**To do:** Starting at the line below holding "Where the reaction" and stopping at the line holding "v.toNat.testBit k = true →", print every line exactly, both ends included, and leave the rest out.

**Material shown:**
-- ==== Sys2Proof/Machine/Dispatch.lean ====
section
/-! DEFINITION. One arm per command of the opcode table. -/

namespace Sys2Proof.Machine
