-- ==== Sys2Proof/Footprint.lean ====
section
/-! DEFINITION. What each command may change at most, the register that a written command writes, and the bit that starts it. -/

namespace Sys2Proof.Machine

/-- What an event source that fires may change: its pending bit, wfi of its target, and a wake of the target's domain (spec/16_engines_events.md
R375, R382, spec/19_power_clocks_reset.md R440, R441). -/
def eventKeys : List Keys :=
  [Keys.one Reg.PWRCTL_STATUS_BUSY, Keys.one Reg.PWRCTL_RAIL_EN, Keys.arr Reg.EVC_ENG_STATE_WFI 16,
   Keys.one Reg.PWRCTL_STATUS_SLEEP_ABORT, Keys.one Reg.PWRCTL_REQ_GO, Keys.arr Reg.EVC_PEND 128]
def eventZones : List Zone := [.pwr, .flt, .evc]

/-- The same with what a refused register write may change: the crossing bit, the count of hits on a fenced bank, and the mirrored entry of
an accepted one (spec/19_power_clocks_reset.md R455, spec/15_faults.md R359, spec/18_pair.md R425). -/
def busKeys : List Keys := eventKeys ++ [Keys.arr Reg.PWRCTL_XING 32, Keys.one Reg.FLT_FENCE_HIT_COUNT]
def busZones : List Zone := eventZones ++ [.pair]

def allZones : List Zone :=
  [.part, .sa, .layer, .maskin, .ft, .tl, .lane, .hlth, .lsc, .thm, .cal, .time, .net, .safe, .flt, .evc, .peri, .cvu, .memc, .win,
   .pair, .pwr, .ident, .live, .mem, .free]
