/-- FLT: acknowledge, clear, lock, software fault, pin release and the three unfences. FLT_ACK frees the capture and the count of each class
whose bit is written. FLT_PEND_CLEAR clears each pending flag written whose cause is gone; one whose cause is held stays, and WERR is set
with event 79. FLT_LOCK sets LOCK. FLT_SW with GO raises the software fault that it names. FLT_PIN_REL clears PIN_LATCH.
FLT_ENGINE_UNFENCE, FLT_ZONE_UNFENCE and FLT_NET_UNFENCE clear each fence whose bit is written 1 and no other. FAULT_OCCURRENCE of one
occurrence sets its pending bit and, with the record of its class free, captures it there; with that record VALID it counts and escalates:
into the next record with ESC, event 78 and ESC_CNT, or counted there too, a class 3 source that may not lock out staying in class 3.
Where the reaction resets a block, a write on its way into that block gets a bus error (FLT_BUS_ERR). Of several occurrences the lower
source number is handled first. -/
def Obligations.FaultBlockCommands : Prop :=
  (∀ (m : Master) (v : Word) (k : Fin 5) (s : State),
    s.accepts m 0x20040008 →
    v.toNat.testBit k = true →
    Answers (.fltAck m v) s fun t =>
      t.rd (FLT_CAP_INFO_VALID k) = 0 ∧ t.rd (FLT_CAP_CNT_CNT k) = 0) ∧
  (∀ (m : Master) (v : Word) (k : Fin 5) (s : State),
    s.accepts m 0x20040008 →
    v.toNat.testBit k = false →
    Answers (.fltAck m v) s fun t =>
      t.rd (FLT_CAP_INFO_VALID k) = s.rd (FLT_CAP_INFO_VALID k) ∧ t.rd (FLT_CAP_CNT_CNT k) = s.rd (FLT_CAP_CNT_CNT k)) ∧
  (∀ (m : Master) (k : Fin 3) (v : Word) (i : Fin 32) (s : State),
    s.accepts m (0x20040020 + 4 * k) →
    v.toNat.testBit i = true →
    s.held (32 * k + i) = false →
    Answers (.fltPendClear m k v) s fun t =>
      t.rd (FLT_PEND (32 * k + i)) = 0) ∧
  (∀ (m : Master) (k : Fin 3) (v : Word) (i : Fin 32) (s : State),
    s.accepts m (0x20040020 + 4 * k) →
    v.toNat.testBit i = true →
    s.on (FLT_PEND (32 * k + i)) = true →
    s.held (32 * k + i) = true →
    Answers (.fltPendClear m k v) s fun t =>
      t.rd (FLT_PEND (32 * k + i)) = s.rd (FLT_PEND (32 * k + i)) ∧ t.rd FLT_STATUS_WERR = 1 ∧ t.fired 79) ∧
  (∀ (m : Master) (v : Word) (s : State),
    s.accepts m 0x20040000 →
    v.toNat.testBit 0 = true →
    Answers (.fltLock m v) s fun t =>
      t.rd FLT_CTRL_LOCK = 1) ∧
  (∀ (m : Master) (v : Word) (s : State),
    s.accepts m 0x20040014 →
    v.toNat.testBit 31 = true →
    Answers (.fltSw m v) s fun t =>
      t.hasRaised (FLT_SW0 + bits v.toNat 0 3)) ∧
  (∀ (m : Master) (v : Word) (s : State),
    s.accepts m 0x2004000C →
    v.toNat.testBit 0 = true →
    Answers (.fltPinRel m v) s fun t =>
      t.rd FLT_STATUS_PIN_LATCH = 0) ∧
  (∀ (m : Master) (v : Word) (e : Fin 16) (s : State),
    s.accepts m 0x20040070 →
    v.toNat.testBit e = true →
    Answers (.fltEngineUnfence m v) s fun t =>
      t.rd (FLT_FENCE_ENG e) = 0) ∧
  (∀ (m : Master) (v : Word) (e : Fin 16) (s : State),
    s.accepts m 0x20040070 →
    v.toNat.testBit e = false →
    Answers (.fltEngineUnfence m v) s fun t =>
      t.rd (FLT_FENCE_ENG e) = s.rd (FLT_FENCE_ENG e)) ∧
  (∀ (m : Master) (k : Fin 6) (v : Word) (i : Fin 32) (s : State),
    s.accepts m (0x20040080 + 4 * k) →
    v.toNat.testBit i = true →
    Answers (.fltZoneUnfence m k v) s fun t =>
      t.rd (FLT_ZFENCE (32 * k + i)) = 0) ∧
  (∀ (m : Master) (k : Fin 6) (v : Word) (i : Fin 32) (s : State),
    s.accepts m (0x20040080 + 4 * k) →
    v.toNat.testBit i = false →
    Answers (.fltZoneUnfence m k v) s fun t =>
      t.rd (FLT_ZFENCE (32 * k + i)) = s.rd (FLT_ZFENCE (32 * k + i))) ∧
  (∀ (m : Master) (v : Word) (n : Fin 2) (s : State),
    s.accepts m 0x20040074 →
    v.toNat.testBit n = true →
    Answers (.fltNetUnfence m v) s fun t =>
      t.rd (FLT_FENCE_NET n) = 0) ∧
  (∀ (m : Master) (v : Word) (n : Fin 2) (s : State),
    s.accepts m 0x20040074 →
    v.toNat.testBit n = false →
    Answers (.fltNetUnfence m v) s fun t =>
      t.rd (FLT_FENCE_NET n) = s.rd (FLT_FENCE_NET n)) ∧
  (∀ (c : Fin 4) (o : Occurrence) (cut : List (Master × Nat × Access)) (s : State),
    s.flt.raised = [] →
    (48 ≤ o.src ∧ o.src ≤ 54 → s.part.safeCapable = true) →
    o.src < 96 →
    min 3 (s.rd (FLT_SRC_CFG_CLASS o.src)) = c.val →
    s.on (FLT_CAP_INFO_VALID c) = false →
    Answers (.faultOccurrence [o] cut) s fun t =>
      t.rd (FLT_PEND o.src) = 1 ∧ t.rd (FLT_CAP_INFO_VALID c) = 1 ∧ t.rd (FLT_CAP_INFO_SRC c) = o.src ∧
        t.rd (FLT_CAP_INFO_UNIT c) = o.unit.getD 0 % 2 ^ (FLT_CAP_INFO_UNIT c).width ∧ t.rd (FLT_CAP_INFO_MASTER c) = (masterCode o.master).1 ∧
      t.rd (FLT_CAP_INFO_ACCESS c) = accessCode o.access ∧ t.rd (FLT_CAP_INFO_ESC c) = 0 ∧ t.rd (FLT_CAP_ADDR_LO_ADDR c) = o.addr % 2 ^ 32 ∧
        t.rd (FLT_CAP_INFO_TS_VALID c) = b2n s.ftRunning ∧ t.rd FLT_STATUS_ESC_CNT = s.rd FLT_STATUS_ESC_CNT) ∧
  (∀ (c : Fin 4) (o : Occurrence) (cut : List (Master × Nat × Access)) (s : State),
    s.flt.raised = [] →
    (48 ≤ o.src ∧ o.src ≤ 54 → s.part.safeCapable = true) →
    o.src < 96 →
    min 3 (s.rd (FLT_SRC_CFG_CLASS o.src)) = c.val →
    s.on (FLT_CAP_INFO_VALID c) = true →
    c.val < 3 ∨ s.on (FLT_SRC_CFG_LOCKOUT_EL o.src) = true →
    s.on (FLT_CAP_INFO_VALID (c + 1)) = false →
    Answers (.faultOccurrence [o] cut) s fun t =>
      t.rd (FLT_PEND o.src) = 1 ∧ t.rd (FLT_CAP_CNT_CNT c) = s.counted (FLT_CAP_CNT_CNT c) ∧ t.rd (FLT_CAP_INFO_SRC c) = s.rd (FLT_CAP_INFO_SRC c) ∧
        t.rd FLT_STATUS_ESC_CNT = s.counted FLT_STATUS_ESC_CNT ∧ t.fired 78 ∧ t.rd (FLT_CAP_INFO_VALID (c + 1)) = 1 ∧
      t.rd (FLT_CAP_INFO_SRC (c + 1)) = o.src ∧ t.rd (FLT_CAP_INFO_UNIT (c + 1)) = o.unit.getD 0 % 2 ^ (FLT_CAP_INFO_UNIT (c + 1)).width ∧
        t.rd (FLT_CAP_INFO_MASTER (c + 1)) = (masterCode o.master).1 ∧ t.rd (FLT_CAP_INFO_ACCESS (c + 1)) = accessCode o.access ∧
      t.rd (FLT_CAP_INFO_ESC (c + 1)) = 1 ∧ t.rd (FLT_CAP_ADDR_LO_ADDR (c + 1)) = o.addr % 2 ^ 32 ∧
        t.rd (FLT_CAP_INFO_TS_VALID (c + 1)) = b2n s.ftRunning ∧ (c.val = 3 → t.rd FLT_STATUS_LOCKOUT = 1)) ∧
  (∀ (c : Fin 4) (o : Occurrence) (cut : List (Master × Nat × Access)) (s : State),
    s.flt.raised = [] →
    (48 ≤ o.src ∧ o.src ≤ 54 → s.part.safeCapable = true) →
    o.src < 96 →
    min 3 (s.rd (FLT_SRC_CFG_CLASS o.src)) = c.val →
    s.on (FLT_CAP_INFO_VALID c) = true →
    c.val < 3 ∨ s.on (FLT_SRC_CFG_LOCKOUT_EL o.src) = true →
    s.on (FLT_CAP_INFO_VALID (c + 1)) = true →
    Answers (.faultOccurrence [o] cut) s fun t =>
      t.rd (FLT_PEND o.src) = 1 ∧ t.rd (FLT_CAP_CNT_CNT c) = s.counted (FLT_CAP_CNT_CNT c) ∧
        t.rd (FLT_CAP_CNT_CNT (c + 1)) = s.counted (FLT_CAP_CNT_CNT (c + 1)) ∧ t.rd (FLT_CAP_INFO_SRC (c + 1)) = s.rd (FLT_CAP_INFO_SRC (c + 1)) ∧
      t.fired 78) ∧
  (∀ (c : Fin 4) (o : Occurrence) (cut : List (Master × Nat × Access)) (s : State),
    s.flt.raised = [] →
    (48 ≤ o.src ∧ o.src ≤ 54 → s.part.safeCapable = true) →
    o.src < 96 →
    min 3 (s.rd (FLT_SRC_CFG_CLASS o.src)) = c.val →
    s.on (FLT_CAP_INFO_VALID c) = true →
    c.val = 3 →
    s.on (FLT_SRC_CFG_LOCKOUT_EL o.src) = false →
    Answers (.faultOccurrence [o] cut) s fun t =>
      t.rd (FLT_PEND o.src) = 1 ∧ t.rd (FLT_CAP_CNT_CNT c) = s.counted (FLT_CAP_CNT_CNT c) ∧ t.rd (FLT_CAP_INFO_SRC c) = s.rd (FLT_CAP_INFO_SRC c) ∧
        t.rd FLT_STATUS_ESC_CNT = s.rd FLT_STATUS_ESC_CNT) ∧
  (∀ (o : Occurrence) (i : Nat) (g : Master) (a : Nat) (cut : List (Master × Nat × Access)) (s : State),
    s.flt.raised = [] →
    (48 ≤ o.src ∧ o.src ≤ 54 → s.part.safeCapable = true) →
    s.brstOf o = some i →
    (g, a, .write) ∈ cut →
    s.viewAddr g a / 0x10000 = brstPage i →
    Answers (.faultOccurrence [o] cut) s fun t =>
      t.hasRaised FLT_BUS_ERR) ∧
  (∀ (a b : Occurrence) (s : State),
    s.flt.raised = [b] →
    a.src < b.src →
    (48 ≤ a.src ∧ a.src ≤ 54 → s.part.safeCapable = true) →
    Answers (.faultOccurrence [a] []) s fun t =>
      t = ({ s with flt := { s.flt with raised := [] } }.occurs a).occurs b) ∧
  (∀ (a b : Occurrence) (s : State),
    s.flt.raised = [a] →
    a.src ≤ b.src →
    (48 ≤ b.src ∧ b.src ≤ 54 → s.part.safeCapable = true) →
    Answers (.faultOccurrence [b] []) s fun t =>
      t = ({ s with flt := { s.flt with raised := [] } }.occurs a).occurs b)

**Problem solution:**
Where the reaction resets a block, a write on its way into that block gets a bus error (FLT_BUS_ERR). Of several occurrences the lower
source number is handled first. -/
def Obligations.FaultBlockCommands : Prop :=
  (∀ (m : Master) (v : Word) (k : Fin 5) (s : State),
    s.accepts m 0x20040008 →
    v.toNat.testBit k = true →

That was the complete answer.